| Task requirements |
In the records below, how many lines hold the string "maskRead"? Give only the number.

| Given data |
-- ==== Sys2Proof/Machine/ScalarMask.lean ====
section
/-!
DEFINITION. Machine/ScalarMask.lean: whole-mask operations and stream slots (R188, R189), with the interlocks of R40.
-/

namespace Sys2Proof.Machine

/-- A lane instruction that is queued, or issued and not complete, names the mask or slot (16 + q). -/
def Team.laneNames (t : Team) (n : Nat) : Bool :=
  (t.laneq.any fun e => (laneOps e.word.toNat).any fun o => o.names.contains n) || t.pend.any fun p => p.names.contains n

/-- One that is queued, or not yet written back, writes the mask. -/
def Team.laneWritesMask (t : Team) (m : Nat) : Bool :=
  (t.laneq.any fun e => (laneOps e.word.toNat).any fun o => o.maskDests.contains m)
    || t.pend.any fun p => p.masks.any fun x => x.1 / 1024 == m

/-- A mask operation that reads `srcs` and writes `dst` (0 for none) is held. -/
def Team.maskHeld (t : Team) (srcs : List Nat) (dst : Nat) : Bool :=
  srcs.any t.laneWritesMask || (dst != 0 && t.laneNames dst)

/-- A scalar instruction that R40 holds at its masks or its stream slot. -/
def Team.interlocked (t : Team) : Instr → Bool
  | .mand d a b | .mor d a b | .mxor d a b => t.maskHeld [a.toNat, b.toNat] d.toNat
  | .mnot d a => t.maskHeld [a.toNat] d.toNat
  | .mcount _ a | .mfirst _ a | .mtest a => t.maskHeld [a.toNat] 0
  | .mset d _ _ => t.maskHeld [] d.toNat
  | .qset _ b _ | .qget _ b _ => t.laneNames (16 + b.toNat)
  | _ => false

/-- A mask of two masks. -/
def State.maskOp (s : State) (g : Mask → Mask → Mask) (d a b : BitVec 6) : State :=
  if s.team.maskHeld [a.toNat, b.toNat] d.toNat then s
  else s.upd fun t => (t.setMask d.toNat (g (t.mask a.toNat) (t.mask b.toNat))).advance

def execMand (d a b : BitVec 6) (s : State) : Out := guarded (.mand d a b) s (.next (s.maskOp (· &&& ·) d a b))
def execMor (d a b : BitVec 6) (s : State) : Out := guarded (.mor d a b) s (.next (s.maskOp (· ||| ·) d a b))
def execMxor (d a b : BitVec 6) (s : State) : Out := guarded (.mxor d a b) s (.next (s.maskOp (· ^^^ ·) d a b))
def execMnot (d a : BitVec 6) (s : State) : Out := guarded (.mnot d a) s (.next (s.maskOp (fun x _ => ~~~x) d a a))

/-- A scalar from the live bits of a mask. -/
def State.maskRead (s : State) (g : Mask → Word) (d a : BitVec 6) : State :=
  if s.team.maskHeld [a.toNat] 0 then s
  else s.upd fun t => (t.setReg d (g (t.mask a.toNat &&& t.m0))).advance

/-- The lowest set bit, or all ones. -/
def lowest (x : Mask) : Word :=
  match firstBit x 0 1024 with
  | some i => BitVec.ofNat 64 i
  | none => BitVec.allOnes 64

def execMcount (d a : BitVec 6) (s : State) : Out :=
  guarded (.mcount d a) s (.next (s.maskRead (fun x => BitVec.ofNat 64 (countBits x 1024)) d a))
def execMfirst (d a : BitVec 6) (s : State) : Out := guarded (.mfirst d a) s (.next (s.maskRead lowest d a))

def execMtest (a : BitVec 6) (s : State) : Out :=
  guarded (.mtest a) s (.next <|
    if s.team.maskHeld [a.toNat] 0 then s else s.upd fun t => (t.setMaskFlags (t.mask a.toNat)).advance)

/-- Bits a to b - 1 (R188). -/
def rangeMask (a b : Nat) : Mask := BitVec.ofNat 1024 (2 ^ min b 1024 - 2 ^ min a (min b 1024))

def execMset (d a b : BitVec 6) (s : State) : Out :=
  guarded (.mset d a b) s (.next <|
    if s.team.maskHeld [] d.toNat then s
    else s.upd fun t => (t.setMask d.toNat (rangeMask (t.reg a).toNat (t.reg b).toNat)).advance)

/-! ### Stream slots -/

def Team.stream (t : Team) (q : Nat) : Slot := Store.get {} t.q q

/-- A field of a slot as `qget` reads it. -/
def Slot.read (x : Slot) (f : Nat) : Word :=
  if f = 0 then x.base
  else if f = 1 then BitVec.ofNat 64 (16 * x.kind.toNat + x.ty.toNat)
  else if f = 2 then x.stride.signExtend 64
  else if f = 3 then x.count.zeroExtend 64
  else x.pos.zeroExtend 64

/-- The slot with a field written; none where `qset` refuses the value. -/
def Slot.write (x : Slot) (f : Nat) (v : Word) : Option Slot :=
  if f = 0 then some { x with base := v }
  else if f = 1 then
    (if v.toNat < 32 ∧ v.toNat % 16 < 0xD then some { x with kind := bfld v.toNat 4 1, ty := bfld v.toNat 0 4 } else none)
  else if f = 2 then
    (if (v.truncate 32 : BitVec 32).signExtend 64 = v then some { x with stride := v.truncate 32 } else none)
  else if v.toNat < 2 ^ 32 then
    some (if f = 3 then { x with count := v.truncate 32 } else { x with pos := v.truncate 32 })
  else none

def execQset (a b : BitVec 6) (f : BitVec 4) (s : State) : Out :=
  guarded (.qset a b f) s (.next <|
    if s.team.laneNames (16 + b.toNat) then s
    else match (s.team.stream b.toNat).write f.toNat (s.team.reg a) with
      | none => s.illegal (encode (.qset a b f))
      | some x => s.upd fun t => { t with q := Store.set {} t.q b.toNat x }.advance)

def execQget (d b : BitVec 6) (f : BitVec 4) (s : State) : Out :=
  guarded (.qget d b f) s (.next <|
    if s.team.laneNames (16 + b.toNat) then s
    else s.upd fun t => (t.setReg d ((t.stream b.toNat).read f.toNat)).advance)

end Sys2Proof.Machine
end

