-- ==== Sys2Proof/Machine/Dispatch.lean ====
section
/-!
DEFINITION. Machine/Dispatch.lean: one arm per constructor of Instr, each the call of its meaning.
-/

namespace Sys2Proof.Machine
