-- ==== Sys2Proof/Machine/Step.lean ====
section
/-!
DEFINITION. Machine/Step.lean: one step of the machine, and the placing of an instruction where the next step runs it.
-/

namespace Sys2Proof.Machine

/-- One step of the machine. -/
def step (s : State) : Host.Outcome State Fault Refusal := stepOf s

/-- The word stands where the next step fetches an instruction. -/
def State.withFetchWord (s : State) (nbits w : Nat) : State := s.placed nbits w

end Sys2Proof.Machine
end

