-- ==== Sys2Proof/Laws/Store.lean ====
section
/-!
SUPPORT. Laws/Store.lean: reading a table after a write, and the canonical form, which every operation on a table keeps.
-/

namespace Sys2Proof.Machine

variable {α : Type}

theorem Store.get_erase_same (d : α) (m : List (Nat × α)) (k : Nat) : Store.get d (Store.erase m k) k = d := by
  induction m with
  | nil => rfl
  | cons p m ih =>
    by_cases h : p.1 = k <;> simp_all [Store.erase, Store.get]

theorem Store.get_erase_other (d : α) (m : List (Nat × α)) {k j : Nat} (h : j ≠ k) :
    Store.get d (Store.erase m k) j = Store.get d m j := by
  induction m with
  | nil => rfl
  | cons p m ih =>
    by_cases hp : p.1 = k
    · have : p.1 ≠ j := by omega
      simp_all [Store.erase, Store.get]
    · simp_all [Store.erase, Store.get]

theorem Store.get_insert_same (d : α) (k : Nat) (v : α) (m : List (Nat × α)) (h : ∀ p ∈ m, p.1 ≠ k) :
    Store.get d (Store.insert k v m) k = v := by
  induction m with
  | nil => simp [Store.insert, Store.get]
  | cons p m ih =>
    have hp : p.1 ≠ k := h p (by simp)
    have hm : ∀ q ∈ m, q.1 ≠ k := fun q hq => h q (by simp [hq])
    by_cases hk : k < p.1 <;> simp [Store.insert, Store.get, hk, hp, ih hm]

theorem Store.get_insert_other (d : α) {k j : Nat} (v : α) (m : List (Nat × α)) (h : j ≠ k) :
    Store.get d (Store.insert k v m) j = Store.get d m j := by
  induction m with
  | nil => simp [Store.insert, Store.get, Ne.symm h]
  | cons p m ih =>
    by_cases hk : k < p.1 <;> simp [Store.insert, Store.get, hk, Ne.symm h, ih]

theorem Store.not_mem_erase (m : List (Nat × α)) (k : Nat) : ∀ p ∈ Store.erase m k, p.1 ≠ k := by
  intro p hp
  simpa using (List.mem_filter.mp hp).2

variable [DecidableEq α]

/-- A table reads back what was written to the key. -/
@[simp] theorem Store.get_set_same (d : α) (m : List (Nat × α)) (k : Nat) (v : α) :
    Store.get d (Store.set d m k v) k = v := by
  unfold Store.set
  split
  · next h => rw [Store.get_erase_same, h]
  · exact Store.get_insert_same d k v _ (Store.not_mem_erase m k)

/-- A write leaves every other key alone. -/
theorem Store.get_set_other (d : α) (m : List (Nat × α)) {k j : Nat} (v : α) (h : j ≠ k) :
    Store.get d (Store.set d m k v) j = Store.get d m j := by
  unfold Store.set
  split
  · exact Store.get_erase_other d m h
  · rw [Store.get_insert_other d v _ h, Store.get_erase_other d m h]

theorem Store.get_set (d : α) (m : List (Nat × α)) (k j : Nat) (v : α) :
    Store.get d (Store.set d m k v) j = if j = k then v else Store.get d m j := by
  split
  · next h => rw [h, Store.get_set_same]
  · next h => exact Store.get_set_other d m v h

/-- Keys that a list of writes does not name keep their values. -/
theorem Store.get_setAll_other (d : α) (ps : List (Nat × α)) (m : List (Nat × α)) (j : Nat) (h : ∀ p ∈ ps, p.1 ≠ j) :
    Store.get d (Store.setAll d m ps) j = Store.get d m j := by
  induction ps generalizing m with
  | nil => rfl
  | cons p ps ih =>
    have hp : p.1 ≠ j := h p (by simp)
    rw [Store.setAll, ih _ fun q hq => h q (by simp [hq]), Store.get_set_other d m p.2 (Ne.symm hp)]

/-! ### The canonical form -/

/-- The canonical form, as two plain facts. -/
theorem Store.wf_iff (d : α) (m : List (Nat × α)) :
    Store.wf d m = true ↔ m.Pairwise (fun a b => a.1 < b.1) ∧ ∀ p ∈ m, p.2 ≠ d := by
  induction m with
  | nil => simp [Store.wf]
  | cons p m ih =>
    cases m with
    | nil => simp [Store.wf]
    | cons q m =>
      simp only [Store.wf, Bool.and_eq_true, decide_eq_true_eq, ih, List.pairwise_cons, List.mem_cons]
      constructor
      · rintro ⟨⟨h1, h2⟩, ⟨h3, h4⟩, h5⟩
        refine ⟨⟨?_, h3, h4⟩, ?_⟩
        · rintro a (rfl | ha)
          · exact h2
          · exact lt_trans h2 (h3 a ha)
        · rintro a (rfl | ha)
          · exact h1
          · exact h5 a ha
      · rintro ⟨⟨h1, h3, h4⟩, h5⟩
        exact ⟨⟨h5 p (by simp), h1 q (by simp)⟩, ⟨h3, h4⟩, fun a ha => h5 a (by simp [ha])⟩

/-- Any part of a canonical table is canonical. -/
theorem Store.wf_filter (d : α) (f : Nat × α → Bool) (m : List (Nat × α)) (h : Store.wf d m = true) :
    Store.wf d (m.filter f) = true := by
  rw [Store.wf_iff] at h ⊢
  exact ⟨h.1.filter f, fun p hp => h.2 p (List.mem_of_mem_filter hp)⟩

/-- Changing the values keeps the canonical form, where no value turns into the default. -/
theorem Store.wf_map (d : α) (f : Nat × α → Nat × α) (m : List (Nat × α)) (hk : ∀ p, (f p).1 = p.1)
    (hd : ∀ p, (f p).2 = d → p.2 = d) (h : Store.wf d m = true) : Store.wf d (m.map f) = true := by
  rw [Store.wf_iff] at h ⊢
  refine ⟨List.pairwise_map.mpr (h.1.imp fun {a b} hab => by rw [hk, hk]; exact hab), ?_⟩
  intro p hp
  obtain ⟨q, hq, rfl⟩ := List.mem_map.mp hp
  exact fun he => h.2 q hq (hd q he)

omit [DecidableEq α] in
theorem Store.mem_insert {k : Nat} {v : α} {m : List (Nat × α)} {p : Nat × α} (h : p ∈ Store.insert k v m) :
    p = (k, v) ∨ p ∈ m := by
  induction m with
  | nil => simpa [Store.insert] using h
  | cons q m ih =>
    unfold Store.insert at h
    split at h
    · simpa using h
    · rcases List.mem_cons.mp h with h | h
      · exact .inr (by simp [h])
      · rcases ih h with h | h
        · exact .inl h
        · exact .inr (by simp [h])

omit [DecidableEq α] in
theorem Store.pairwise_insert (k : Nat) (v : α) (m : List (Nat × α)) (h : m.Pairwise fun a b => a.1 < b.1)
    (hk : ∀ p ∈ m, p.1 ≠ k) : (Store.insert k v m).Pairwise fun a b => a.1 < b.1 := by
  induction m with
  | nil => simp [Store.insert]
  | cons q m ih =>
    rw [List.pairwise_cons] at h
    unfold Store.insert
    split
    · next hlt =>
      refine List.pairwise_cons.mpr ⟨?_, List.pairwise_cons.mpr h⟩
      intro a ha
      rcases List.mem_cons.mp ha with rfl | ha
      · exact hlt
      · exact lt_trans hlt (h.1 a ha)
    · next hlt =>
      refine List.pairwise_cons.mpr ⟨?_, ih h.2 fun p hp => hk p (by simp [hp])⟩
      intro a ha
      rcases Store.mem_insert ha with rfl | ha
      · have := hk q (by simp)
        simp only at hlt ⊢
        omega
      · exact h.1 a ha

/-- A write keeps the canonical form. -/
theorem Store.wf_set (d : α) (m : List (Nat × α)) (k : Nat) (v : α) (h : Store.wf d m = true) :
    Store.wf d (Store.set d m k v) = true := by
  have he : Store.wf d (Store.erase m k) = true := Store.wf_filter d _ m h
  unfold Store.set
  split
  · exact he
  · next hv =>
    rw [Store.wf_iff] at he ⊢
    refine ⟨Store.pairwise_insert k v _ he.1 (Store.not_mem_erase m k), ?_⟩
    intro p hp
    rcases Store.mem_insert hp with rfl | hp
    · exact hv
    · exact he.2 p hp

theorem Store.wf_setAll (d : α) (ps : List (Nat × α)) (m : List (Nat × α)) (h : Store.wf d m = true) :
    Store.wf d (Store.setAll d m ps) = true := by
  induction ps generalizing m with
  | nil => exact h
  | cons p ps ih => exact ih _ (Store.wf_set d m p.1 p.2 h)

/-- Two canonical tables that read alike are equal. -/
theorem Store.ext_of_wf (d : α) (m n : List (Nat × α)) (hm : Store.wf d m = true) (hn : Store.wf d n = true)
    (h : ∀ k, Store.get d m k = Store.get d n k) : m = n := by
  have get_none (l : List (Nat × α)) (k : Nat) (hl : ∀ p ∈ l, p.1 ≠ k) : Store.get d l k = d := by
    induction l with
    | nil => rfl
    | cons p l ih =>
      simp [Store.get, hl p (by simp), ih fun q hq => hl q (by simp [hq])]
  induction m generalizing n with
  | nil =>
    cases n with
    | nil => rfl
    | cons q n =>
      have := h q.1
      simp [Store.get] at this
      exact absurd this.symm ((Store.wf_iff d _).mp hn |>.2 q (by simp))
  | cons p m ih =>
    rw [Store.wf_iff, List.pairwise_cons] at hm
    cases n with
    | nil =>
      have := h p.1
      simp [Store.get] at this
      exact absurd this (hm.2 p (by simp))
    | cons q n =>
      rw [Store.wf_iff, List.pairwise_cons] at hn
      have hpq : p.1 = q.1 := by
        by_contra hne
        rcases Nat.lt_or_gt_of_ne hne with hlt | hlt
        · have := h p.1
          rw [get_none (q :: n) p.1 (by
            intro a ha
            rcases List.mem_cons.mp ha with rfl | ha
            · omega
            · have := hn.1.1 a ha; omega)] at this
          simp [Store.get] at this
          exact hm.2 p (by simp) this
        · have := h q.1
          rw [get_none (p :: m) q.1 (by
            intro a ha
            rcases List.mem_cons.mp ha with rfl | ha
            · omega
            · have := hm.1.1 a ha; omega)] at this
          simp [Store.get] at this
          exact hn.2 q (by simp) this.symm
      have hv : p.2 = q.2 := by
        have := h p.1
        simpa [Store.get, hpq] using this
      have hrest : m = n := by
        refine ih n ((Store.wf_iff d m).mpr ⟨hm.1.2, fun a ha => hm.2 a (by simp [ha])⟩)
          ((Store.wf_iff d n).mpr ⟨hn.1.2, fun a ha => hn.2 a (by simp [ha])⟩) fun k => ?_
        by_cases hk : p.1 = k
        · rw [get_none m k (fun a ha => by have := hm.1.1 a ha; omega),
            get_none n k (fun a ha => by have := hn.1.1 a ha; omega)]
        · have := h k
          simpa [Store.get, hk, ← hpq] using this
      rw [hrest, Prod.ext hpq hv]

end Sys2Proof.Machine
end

| Problem solution |
3